To mortise with a plunge router, a running jig, like rails to hold the stock, with the ability to move the router to position on top of the rails, and guides to position the router so the stock and the router don't move. It would be like a channel that the router sits on with the stock inside. It sounds like a lot of trouble, and maybe it is. Doing it right, only one time is what you should be after. 

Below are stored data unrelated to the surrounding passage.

/-- R510-R513, R515-R522, R531, R532: supply, holds and resets, retention, sprint, temperature, the time outputs. -/
def Obligations.PowerAndResets : Prop :=
  (∀ s : State, 
    (∀ a b : Bool, s.alwaysOn = false → let u := (s.modStart fun x => { x with phase := .rising }).modSec fun x => { x with
        hwClock := ((Config.freeWord s.freeCnt).toNat : Int) - s.now }
      let u : State := { u with freeCnt := u.freeCnt + 1, pins := { u.pins with xspiReset := some s.now } }
      exec (.lockoutRelease a b) s = .next ((((u.set Fd.PWR_RST_CAUSE.KIND 1).set Fd.PWR_RST_CAUSE.SRC 0).modPower fun p =>
        { p with feedA := a, feedB := b, disarmed := false }).showFacts)) ∧
    (let t := s.showFacts
     t.get Fd.PWR_STAT.FEED_A = (if s.power.feedA then 1 else 0) ∧ t.get Fd.PWR_STAT.FEED_B = (if s.power.feedB then 1 else 0) ∧
      t.get Fd.PWR_STAT.HOLD_OK = (if s.power.holdOk then 1 else 0) ∧ t.get Fd.PWR_STAT.HOLD_FAULT = (if s.power.holdFault then 1 else 0) ∧
      t.get Fd.PWR_STAT.PFW = (if s.sec.pfHeld then 1 else 0)) ∧
    (s.alwaysOn = false → exec .lockout s = .next s) ∧
    (s.alwaysOn = true → Answers .lockout s fun t => t.mem = [] ∧ t.groves = [] ∧ t.cores = [] ∧ t.start.phase = .unpowered ∧
      t.met.running = false ∧ t.sec.owners = s.sec.owners ∧ t.met.stored = s.met.stored ∧ t.met.slots = s.met.slots) ∧
    (s.alwaysOn = true → s.sec.pfHeld = false → s.power.disarmed = false → s.sec.queue = [] → s.phase = .done →
      let u := ((s.feed false false).feed true false).modPower fun p => { p with disarmed := true }
      exec .powerFailWarning s = .next ((((u.set Fd.PWR_STAT.PFW 1).modPower fun p => { p with warnedAt := u.now }).modSec fun x => { x with
        pfHeld := true }).framesStop)) ∧
    (s.sec.pfHeld = true ∨ s.power.disarmed = true → exec .powerFailWarning s = .next s) ∧
    (s.sec.pfHeld = true → exec .powerFailColdReset s = .next
      ((((s.atTime (s.power.warnedAt + 4500000)).enterReset kindCold srcPowerFail 1).set Fd.PWR_STAT.PFW 0).modSec fun x => { x with
        pfHeld := false })) ∧
    (s.get Fd.PWR_STAT.PFW ≠ 0 → s.phase = .done → exec .powerFailRelease s = .next
      ((List.range 72).foldl (fun v p => v.powerFailRelease p) (s.atTime (s.power.warnedAt + 100000)))) ∧
    (∀ b good : Bool, s.alwaysOn = true →
      let u := s.modPower fun p =>
        { p with feedA := if b then p.feedA else good, feedB := if b then good else p.feedB, disarmed := p.disarmed && !good }
      exec (.feedLost b good) s = .next (if (if b then s.power.feedB else s.power.feedA) = good then s
        else (u.showFacts.set Fd.PWR_STAT.FEED_CHG 1).pulse (s.get Fd.PWR_IRQ_SRC.FEED_SRC))) ∧
    (s.alwaysOn = true → let u := (s.modPower fun p => { p with holdOk := false, holdFault := true }).showFacts
      exec .holdUpStoreNotCharged s = .next (u.pulse (s.get Fd.PWR_IRQ_SRC.FEED_SRC)) ∧
      exec .holdUpStoreCharged s = .next (s.modPower fun p => { p with holdOk := true, holdFault := false }).showFacts) ∧
    (s.alwaysOn = true → exec .coldReset s = .next (((s.enterReset kindCold srcRstN 1).set Fd.PWR_STAT.PFW 0).modSec fun x => { x with
      pfHeld := false })) ∧
    (s.alwaysOn = true → exec .poweredLedgerUpdate s = .next (s.set Fd.PWR_LEDGER_POWERED.MS (s.get Fd.PWR_LEDGER_POWERED.MS + 60000))) ∧
    (s.get Fd.PWR_SPRINT.COOL ≠ 0 → exec .cooldownEnd s = .next ((s.atTime (s.get Fd.PWR_COOL_END.NS)).set Fd.PWR_SPRINT.COOL 0)) ∧
    (∀ t0, s.power.sprintSince = some t0 → s.frameRunning = false ∨ t0 + 30000000000 < s.tickTime + s.period →
      exec .sprintLimitExpiry s = .next (s.sprintEnd t0)) ∧
    (s.inReset = false → s.get Fd.TIME_STAT.ACQUIRED ≠ 0 → s.pins.ppsOut ≠ some (roundUp s.now 1000000000) →
      exec .ppsOut s = .next { s.atTime (roundUp s.now 1000000000) with pins := { s.pins with ppsOut := some (roundUp s.now 1000000000) } })) ∧
  (∀ (s : State) (r : Requester), let u := accepted s r
    (∀ key : Byte, Admitted s r Rg.PWR_CTL 4 → exec (.warmRst r key) s = .next
      (if u.mayPower r = true ∧ key = 0xA5 then u.enterReset kindWarm srcPwrCtl 1 else u)) ∧
    (∀ on : Bool, Admitted s r Rg.PWR_SPRINT 4 → exec (.sprintRequest r on) s = .next
      (if u.mayPower r then u.set Fd.PWR_SPRINT.REQ (if on then 1 else 0) else u)) ∧
    (∀ v : Word32, Admitted s r Rg.PWR_RET 4 → exec (.retentionWrite r v) s = .next
      (if u.mayPower r = true ∧ (∀ b, b ∈ bitsSet 28 v.toNat → u.bankInUse b = false) then u.set Fd.PWR_RET.BANKS v.toNat else u)) ∧
    (Admitted s r Rg.THM_CTL 4 → exec (.maxClr r) s = .next
      (if u.mayPower r then (List.range 9).foldl (fun w k => w.set (Fd.THM_MAX.T k) 0x8000) u else u)))

/-- R519-R522: sprint is granted at a tick only when none of its conditions fails, is charged 30 s in the ledger, ends at its limit or when its
request, the temperature or the supply does, and what was not used is refunded; a temperature sample keeps readings and maxima, sets the
flags whose thresholds are passed and reports a change once. -/
def Obligations.SprintAndTemperature : Prop :=
  (∀ (s : State) (t period : Nat), s.power.sprintSince = none → s.get Fd.PWR_SPRINT.COOL = 0 → s.get Fd.PWR_SPRINT.REQ ≠ 0 →
    (s.sprintRefusal = 0 → s.sprintTick t period = s.sprintGrant) ∧
    (s.sprintRefusal ≠ 0 → s.sprintTick t period = s.set Fd.PWR_SPRINT.REFUSE s.sprintRefusal)) ∧
  (∀ s : State, s.get Fd.PWR_LEDGER_SPRINT.MS + 30000 < 2 ^ 64 →
    s.sprintGrant.get Fd.PWR_SPRINT.ACTIVE = 1 ∧ s.sprintGrant.get Fd.PWR_LEDGER_SPRINT.MS = s.get Fd.PWR_LEDGER_SPRINT.MS + 30000 ∧
    s.sprintGrant.power.sprintSince = some s.now) ∧
  (∀ (s : State) (t0 : Nat), t0 ≤ s.now → s.now + 270000000000 < 2 ^ 64 → 30000 ≤ s.get Fd.PWR_LEDGER_SPRINT.MS →
    let used := min 30000 (ceilDiv (s.now - t0) 1000000)
    let t := s.sprintEnd t0
    t.get Fd.PWR_LEDGER_SPRINT.MS = s.get Fd.PWR_LEDGER_SPRINT.MS - (30000 - used) ∧ t.get Fd.PWR_SPRINT.ACTIVE = 0 ∧
    t.get Fd.PWR_SPRINT.REQ = 0 ∧ t.get Fd.PWR_SPRINT.COOL = 1 ∧ t.get Fd.PWR_COOL_END.NS = s.now + 270000000000 ∧ t.power.sprintSince = none) ∧
  (∀ (s : State) (v : List Half), s.inReset = false → v.length = 9 →
    Answers (.thermalSample v) s fun t =>
      (∀ k, k < 9 → t.get (Fd.THM_TEMP.T k) = ((v[k]?).getD 0).toNat ∧ t.get (Fd.THM_TEMP.VALID k) = 1 ∧
        sext 16 (t.get (Fd.THM_MAX.T k)) = max (sext 16 (s.get (Fd.THM_MAX.T k))) (sext 16 ((v[k]?).getD 0).toNat)) ∧
      ((∃ k, k < 8 ∧ 101 * 16 ≤ sext 16 ((v[k]?).getD 0).toNat) → t.get Fd.THM_STAT.WARN = 1) ∧
      ((∃ k, k < 8 ∧ 105 * 16 < sext 16 ((v[k]?).getD 0).toNat) → t.get Fd.THM_STAT.OVER = 1) ∧
      (95 * 16 < sext 16 ((v[8]?).getD 0).toNat → t.get Fd.THM_STAT.CASE_HIGH = 1))

/-- R457, R535: core debug while it is open and its instruction loaded: halt, resume and step, registers of a halted core, the system bus as a core
at E level but for the sealed bank; closed, it does nothing. -/
def Obligations.CoreDebug : Prop :=
  (∀ (op : DmiOp) (s : State), s.sec.tapInstr ≠ 0x11 ∨ s.coreDebug = false → exec (.dmiAccess op) s = .next s) ∧
  (∀ s : State, s.sec.tapInstr = 0x11 → s.coreDebug = true → ∀ c : CoreId,
    (exec (.dmiAccess (.halt c)) s = .next (s.modCore c.val fun k => { k.discard with halted := true, stepping := false })) ∧
    ((s.core c.val).halted = true →
      exec (.dmiAccess (.resume c)) s = .next (s.modCore c.val fun k => { k with halted := false, stepping := false }) ∧
      exec (.dmiAccess (.step c)) s = .next (s.modCore c.val fun k => { k with halted := false, stepping := true }) ∧
      (∀ i, i < 32 → exec (.dmiAccess (.readReg c (BitVec.ofNat 16 (0x1000 + i)))) s =
        .next (s.answer (.data (BitVec.ofNat 64 (s.x c.val i))))) ∧
      (∀ i v, i < 32 → exec (.dmiAccess (.writeReg c (BitVec.ofNat 16 (0x1000 + i)) v)) s =
        .next ((s.setX c.val i v.toNat).answer .ok)) ∧
      exec (.dmiAccess (.readReg c 0x7B1)) s = .next (s.answer (.data (BitVec.ofNat 64 (s.pc c.val))))) ∧
    ((s.core c.val).halted = false → ∀ n v, exec (.dmiAccess (.readReg c n)) s = .next (s.answer .busError) ∧
      exec (.dmiAccess (.writeReg c n v)) s = .next (s.answer .busError)) ∧
    (∀ (a : PAddr) (n : Nat) (v : Word), targetOf a.toNat ≠ .sealed → targetOf (a.toNat + n - 1) ≠ .sealed →
      let at_ (l : Level) (u : State) := u.modCtx c.val fun k => { k with level := l }
      exec (.dmiAccess (.busRead c a n)) s = .next (at_ (s.level c.val) ((at_ .e s).busRead (.core c) a.toNat n)) ∧
      exec (.dmiAccess (.busWrite c a n v)) s = .next (at_ (s.level c.val) ((at_ .e s).busWrite (.core c) a.toNat n v.toNat))) ∧
    (∀ (a : PAddr) (n : Nat) (v : Word), targetOf a.toNat = .sealed →
      exec (.dmiAccess (.busRead c a n)) s = .next (s.answer .busError) ∧
      exec (.dmiAccess (.busWrite c a n v)) s = .next (s.answer .busError)))

/-- The frame of memory and flash: a command that is none of those that store leaves every byte of memory as it was, and one that is none of
those that write flash leaves the flash as it was (R16, R45: other commands reach neither). -/
def Obligations.FrameOfMemory : Prop :=
  ∀ (c : Instr) (s t : State), exec c s = .next t →
    (mayStore c = false → ∀ a, t.byte a = s.byte a) ∧ (mayFlash c = false → ∀ a, memByte 0xFF t.flash a = memByte 0xFF s.flash a)

/-- The frame of the units: a command leaves each unit that it is not named for exactly as it was. -/
def Obligations.FrameOfUnits : Prop :=
  ∀ (c : Instr) (s t : State), exec c s = .next t →
    (mayMeter c = false → t.met = s.met) ∧ (mayLoop c = false → t.loop = s.loop) ∧ (mayField c = false → t.field = s.field) ∧
    (mayCascade c = false → t.cascade = s.cascade) ∧ (mayGroves c = false → t.groves = s.groves)

/-- R313, R334: an instruction that is no taken branch retires: the next one follows, or the loop goes back while its count is above 1; it changes
no register but the loop's own, no level, no memory and no other core's context, and counts as one; a core that took no line from its shadow
buffer leaves every other core as it was. -/
def Obligations.Retirement : Prop :=
  ∀ (s : State) (c len : Nat),
    let t := s.retire c len
    let next := (s.pc c + len) % 2 ^ 64
    let n := s.csr c csrLoopCount
    let back := bitOf (s.csr c csrLoopCfg) 0 = true ∧ s.csr c csrLoopExit = next
    (back ∧ 1 < n → t.pc c = s.csr c csrLoopStart ∧ t.csr c csrLoopCount = n - 1) ∧
    (back ∧ n = 1 → t.pc c = next ∧ t.csr c csrLoopCount = 0 ∧ bitOf (t.csr c csrLoopCfg) 0 = false) ∧
    (¬ back ∨ n = 0 → t.pc c = next ∧ ∀ i, t.csr c i = s.csr c i) ∧
    (∀ i, i ≠ csrLoopCount → i ≠ csrLoopCfg → t.csr c i = s.csr c i) ∧
    (∀ i, t.x c i = s.x c i) ∧ (∀ i, t.fr c i = s.fr c i) ∧ t.level c = s.level c ∧ t.mem = s.mem ∧
    (t.core c).instret = (s.core c).instret + 1 ∧ (∀ d, d ≠ c → (t.core d).ctx = (s.core d).ctx) ∧
    ((s.core c).used = [] → ∀ d, d ≠ c → t.core d = s.core d)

An alternative I've used is to use dowels as a loose tenon. Depending on the size of the pieces, if you think about it once the dowel is in one piece it becomes technically a tenon. Sometimes it is easier to drill holes or use a forstner bit in a drill press. But still in any case you should make a guide jig to hold the work.


----------



## Joe Lyddon (Sep 11, 2004)

2x4wood said:


> Hi, I'm new to this site.
> Just wondering what jig or method to use to cut mortises for mission style headboard in a 6'x6" long 3/4 oak piece (having hard time with delta mortiser keeping practise wood steady; same problem with upcut bit in a router keeping it flat and steady). I have to cut about thirty four total.
> 
> Thanks


2x4wood,

*W e l c o m e . . A b o a r d !!*

You're getting some good advice...

Just curious, what size of mortises are you making & how many per joint?
Sounds like maybe two per joint fo a 6" width...
Is the tenon going to be the same width of the piece... or a slight reduced / cut tenon?

After you post a little more, you can post some pics of what you're doing.

Enjoy yourself... let the questions fly!! We'll try to catch them!


----------



## challagan (Feb 7, 2006)

Welcome 2X4, glad to have you "aboard"... umm no pun intended 

Corey


----------



## Dr.Zook (Sep 10, 2004)

Welcome to the forums 2x4wood.


----------